TASK REQUIREMENTS: Write out, word for word, every line in the data below from the one containing "x && (d.advanceTo" to the one containing "ref.serial = some c ∧", both of them included.

Saved entries
========================================================================

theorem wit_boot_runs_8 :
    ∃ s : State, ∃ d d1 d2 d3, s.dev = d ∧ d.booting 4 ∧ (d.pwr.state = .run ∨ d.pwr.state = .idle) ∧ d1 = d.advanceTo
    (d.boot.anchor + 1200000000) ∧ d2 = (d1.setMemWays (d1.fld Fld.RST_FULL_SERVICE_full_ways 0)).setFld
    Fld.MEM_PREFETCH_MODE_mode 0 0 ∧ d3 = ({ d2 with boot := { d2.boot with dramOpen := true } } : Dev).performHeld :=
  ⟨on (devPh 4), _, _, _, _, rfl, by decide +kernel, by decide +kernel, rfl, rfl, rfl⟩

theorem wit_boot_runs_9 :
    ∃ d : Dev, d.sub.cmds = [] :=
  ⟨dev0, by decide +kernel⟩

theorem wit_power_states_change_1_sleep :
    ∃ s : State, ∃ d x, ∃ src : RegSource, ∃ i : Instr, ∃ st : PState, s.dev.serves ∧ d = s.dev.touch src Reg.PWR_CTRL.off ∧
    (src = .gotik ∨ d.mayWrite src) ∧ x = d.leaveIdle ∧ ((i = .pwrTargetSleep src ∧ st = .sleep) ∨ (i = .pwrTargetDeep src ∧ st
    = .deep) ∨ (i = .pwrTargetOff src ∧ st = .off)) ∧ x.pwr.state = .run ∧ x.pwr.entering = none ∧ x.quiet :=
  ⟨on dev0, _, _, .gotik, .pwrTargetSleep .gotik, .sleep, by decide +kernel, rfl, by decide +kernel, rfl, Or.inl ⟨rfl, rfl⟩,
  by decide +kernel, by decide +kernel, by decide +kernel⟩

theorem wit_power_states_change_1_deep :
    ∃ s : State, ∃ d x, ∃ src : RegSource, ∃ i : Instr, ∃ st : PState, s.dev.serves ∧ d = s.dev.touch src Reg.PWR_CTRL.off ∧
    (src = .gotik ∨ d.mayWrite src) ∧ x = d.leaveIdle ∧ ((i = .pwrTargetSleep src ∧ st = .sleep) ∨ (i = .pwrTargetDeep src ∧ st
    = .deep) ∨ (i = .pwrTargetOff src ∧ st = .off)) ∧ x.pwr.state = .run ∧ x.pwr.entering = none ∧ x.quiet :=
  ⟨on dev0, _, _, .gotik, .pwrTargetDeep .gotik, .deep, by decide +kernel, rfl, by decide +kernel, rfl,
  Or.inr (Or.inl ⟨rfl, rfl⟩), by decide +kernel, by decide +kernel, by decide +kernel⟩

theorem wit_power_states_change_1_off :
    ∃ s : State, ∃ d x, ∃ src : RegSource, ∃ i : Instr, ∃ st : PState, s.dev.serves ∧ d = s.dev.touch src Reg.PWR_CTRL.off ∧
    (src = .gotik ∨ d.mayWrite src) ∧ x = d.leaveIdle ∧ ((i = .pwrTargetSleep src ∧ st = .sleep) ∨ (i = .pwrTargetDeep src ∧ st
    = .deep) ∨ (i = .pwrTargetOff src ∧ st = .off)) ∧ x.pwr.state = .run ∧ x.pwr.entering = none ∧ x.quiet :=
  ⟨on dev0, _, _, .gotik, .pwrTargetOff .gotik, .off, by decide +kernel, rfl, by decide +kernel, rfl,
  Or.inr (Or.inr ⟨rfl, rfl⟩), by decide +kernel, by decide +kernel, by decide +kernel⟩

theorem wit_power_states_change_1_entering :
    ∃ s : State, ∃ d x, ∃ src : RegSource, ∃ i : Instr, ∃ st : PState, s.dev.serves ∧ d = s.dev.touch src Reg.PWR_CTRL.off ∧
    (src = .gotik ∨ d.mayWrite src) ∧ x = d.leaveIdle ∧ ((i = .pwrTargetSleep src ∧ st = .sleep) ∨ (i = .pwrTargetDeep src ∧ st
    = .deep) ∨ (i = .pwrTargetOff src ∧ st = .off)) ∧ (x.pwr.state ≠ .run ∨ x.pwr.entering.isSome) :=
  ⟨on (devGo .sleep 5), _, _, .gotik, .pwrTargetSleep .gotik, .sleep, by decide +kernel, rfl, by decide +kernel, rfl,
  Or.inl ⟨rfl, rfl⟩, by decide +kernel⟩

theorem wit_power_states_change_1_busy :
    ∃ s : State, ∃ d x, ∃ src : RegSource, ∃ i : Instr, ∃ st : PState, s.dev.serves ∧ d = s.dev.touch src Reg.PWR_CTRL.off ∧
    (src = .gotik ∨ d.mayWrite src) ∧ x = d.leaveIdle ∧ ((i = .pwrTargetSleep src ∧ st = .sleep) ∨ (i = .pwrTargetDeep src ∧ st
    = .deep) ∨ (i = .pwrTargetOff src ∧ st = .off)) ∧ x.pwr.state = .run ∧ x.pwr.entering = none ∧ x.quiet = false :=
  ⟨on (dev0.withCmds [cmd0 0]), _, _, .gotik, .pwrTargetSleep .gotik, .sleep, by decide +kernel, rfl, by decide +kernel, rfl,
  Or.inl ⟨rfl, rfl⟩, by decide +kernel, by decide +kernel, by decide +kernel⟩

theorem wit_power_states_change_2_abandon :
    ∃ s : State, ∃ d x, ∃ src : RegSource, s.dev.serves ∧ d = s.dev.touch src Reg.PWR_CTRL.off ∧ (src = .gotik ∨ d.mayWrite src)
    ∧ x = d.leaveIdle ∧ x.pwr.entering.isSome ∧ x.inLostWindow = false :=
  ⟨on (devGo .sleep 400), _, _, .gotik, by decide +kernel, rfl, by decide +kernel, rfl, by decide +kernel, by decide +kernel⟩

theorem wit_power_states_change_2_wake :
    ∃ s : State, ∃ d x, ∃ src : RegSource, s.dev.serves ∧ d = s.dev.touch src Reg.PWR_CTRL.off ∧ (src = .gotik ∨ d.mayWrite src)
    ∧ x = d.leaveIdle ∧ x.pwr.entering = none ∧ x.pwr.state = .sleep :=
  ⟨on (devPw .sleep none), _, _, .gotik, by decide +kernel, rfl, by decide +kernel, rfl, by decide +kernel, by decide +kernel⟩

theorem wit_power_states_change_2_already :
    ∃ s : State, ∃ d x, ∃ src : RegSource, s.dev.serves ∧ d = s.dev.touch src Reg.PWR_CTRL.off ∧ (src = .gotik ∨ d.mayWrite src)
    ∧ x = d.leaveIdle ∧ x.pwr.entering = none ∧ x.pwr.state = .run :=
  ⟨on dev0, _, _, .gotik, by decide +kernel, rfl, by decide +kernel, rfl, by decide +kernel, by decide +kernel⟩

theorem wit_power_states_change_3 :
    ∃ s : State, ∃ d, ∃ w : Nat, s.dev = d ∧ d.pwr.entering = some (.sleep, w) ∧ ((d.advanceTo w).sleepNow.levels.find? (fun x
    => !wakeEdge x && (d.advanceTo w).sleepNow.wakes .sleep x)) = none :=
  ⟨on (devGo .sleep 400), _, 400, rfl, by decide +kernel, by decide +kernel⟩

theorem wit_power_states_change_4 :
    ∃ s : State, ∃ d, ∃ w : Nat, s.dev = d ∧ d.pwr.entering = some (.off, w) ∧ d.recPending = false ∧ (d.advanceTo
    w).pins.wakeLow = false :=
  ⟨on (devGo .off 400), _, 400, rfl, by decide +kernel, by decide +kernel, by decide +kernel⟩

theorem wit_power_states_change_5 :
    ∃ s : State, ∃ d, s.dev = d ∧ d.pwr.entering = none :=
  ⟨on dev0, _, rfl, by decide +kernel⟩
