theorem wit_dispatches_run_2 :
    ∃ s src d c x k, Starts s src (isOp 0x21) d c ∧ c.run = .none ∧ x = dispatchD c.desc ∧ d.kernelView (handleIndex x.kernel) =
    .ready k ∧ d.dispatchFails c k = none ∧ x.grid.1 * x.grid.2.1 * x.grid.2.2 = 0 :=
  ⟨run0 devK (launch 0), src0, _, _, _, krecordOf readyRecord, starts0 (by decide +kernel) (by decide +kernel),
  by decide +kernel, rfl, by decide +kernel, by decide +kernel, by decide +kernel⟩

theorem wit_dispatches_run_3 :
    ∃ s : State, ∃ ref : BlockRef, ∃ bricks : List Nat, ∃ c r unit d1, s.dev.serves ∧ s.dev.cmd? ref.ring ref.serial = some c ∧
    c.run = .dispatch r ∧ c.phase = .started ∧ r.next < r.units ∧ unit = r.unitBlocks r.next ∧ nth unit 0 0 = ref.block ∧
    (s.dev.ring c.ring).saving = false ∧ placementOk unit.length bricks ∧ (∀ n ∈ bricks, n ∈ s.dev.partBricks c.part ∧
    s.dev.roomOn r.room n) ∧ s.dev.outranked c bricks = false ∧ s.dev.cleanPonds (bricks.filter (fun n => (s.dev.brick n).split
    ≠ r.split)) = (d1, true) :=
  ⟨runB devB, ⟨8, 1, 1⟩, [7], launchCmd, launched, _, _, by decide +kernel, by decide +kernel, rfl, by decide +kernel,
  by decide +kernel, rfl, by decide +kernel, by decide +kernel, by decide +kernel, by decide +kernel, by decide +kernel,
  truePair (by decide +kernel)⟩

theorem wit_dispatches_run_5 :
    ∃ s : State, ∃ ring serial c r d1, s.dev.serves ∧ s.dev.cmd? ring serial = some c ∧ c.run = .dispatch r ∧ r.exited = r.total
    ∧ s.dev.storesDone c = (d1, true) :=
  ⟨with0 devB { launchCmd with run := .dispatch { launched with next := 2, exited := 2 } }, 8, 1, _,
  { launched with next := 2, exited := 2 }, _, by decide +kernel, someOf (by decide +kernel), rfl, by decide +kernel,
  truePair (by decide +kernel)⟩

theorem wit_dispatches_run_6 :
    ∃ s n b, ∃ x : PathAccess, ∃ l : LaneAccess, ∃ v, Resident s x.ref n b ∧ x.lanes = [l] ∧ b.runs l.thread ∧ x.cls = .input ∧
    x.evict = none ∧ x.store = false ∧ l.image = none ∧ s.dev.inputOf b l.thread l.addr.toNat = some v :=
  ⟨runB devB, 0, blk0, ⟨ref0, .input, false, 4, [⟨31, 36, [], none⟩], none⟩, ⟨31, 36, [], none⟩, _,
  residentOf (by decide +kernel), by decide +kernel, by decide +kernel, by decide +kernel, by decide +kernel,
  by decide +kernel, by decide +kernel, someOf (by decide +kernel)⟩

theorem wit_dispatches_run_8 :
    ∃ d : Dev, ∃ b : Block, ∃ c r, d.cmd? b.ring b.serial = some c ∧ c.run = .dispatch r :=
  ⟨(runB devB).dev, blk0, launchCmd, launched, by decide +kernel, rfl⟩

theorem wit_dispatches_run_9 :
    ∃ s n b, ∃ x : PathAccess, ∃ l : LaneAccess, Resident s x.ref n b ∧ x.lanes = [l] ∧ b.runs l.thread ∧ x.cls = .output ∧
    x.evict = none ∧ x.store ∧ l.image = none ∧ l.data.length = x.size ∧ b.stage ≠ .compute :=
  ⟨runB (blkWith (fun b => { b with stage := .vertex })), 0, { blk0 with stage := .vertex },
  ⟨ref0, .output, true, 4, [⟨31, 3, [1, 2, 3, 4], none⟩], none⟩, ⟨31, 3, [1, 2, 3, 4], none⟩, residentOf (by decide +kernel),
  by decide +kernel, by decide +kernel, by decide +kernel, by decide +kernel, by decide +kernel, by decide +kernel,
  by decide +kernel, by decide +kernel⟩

========================================================================

EXPECTED OUTPUT:
    => !wakeEdge x && (d.advanceTo w).sleepNow.wakes .sleep x)) = none :=
  ⟨on (devGo .sleep 400), _, 400, rfl, by decide +kernel, by decide +kernel⟩

theorem wit_power_states_change_4 :
    ∃ s : State, ∃ d, ∃ w : Nat, s.dev = d ∧ d.pwr.entering = some (.off, w) ∧ d.recPending = false ∧ (d.advanceTo
    w).pins.wakeLow = false :=
  ⟨on (devGo .off 400), _, 400, rfl, by decide +kernel, by decide +kernel, by decide +kernel⟩

theorem wit_power_states_change_5 :
    ∃ s : State, ∃ d, s.dev = d ∧ d.pwr.entering = none :=
  ⟨on dev0, _, rfl, by decide +kernel⟩
theorem wit_dispatches_run_2 :
    ∃ s src d c x k, Starts s src (isOp 0x21) d c ∧ c.run = .none ∧ x = dispatchD c.desc ∧ d.kernelView (handleIndex x.kernel) =
    .ready k ∧ d.dispatchFails c k = none ∧ x.grid.1 * x.grid.2.1 * x.grid.2.2 = 0 :=
  ⟨run0 devK (launch 0), src0, _, _, _, krecordOf readyRecord, starts0 (by decide +kernel) (by decide +kernel),
  by decide +kernel, rfl, by decide +kernel, by decide +kernel, by decide +kernel⟩

theorem wit_dispatches_run_3 :
    ∃ s : State, ∃ ref : BlockRef, ∃ bricks : List Nat, ∃ c r unit d1, s.dev.serves ∧ s.dev.cmd? ref.ring ref.serial = some c ∧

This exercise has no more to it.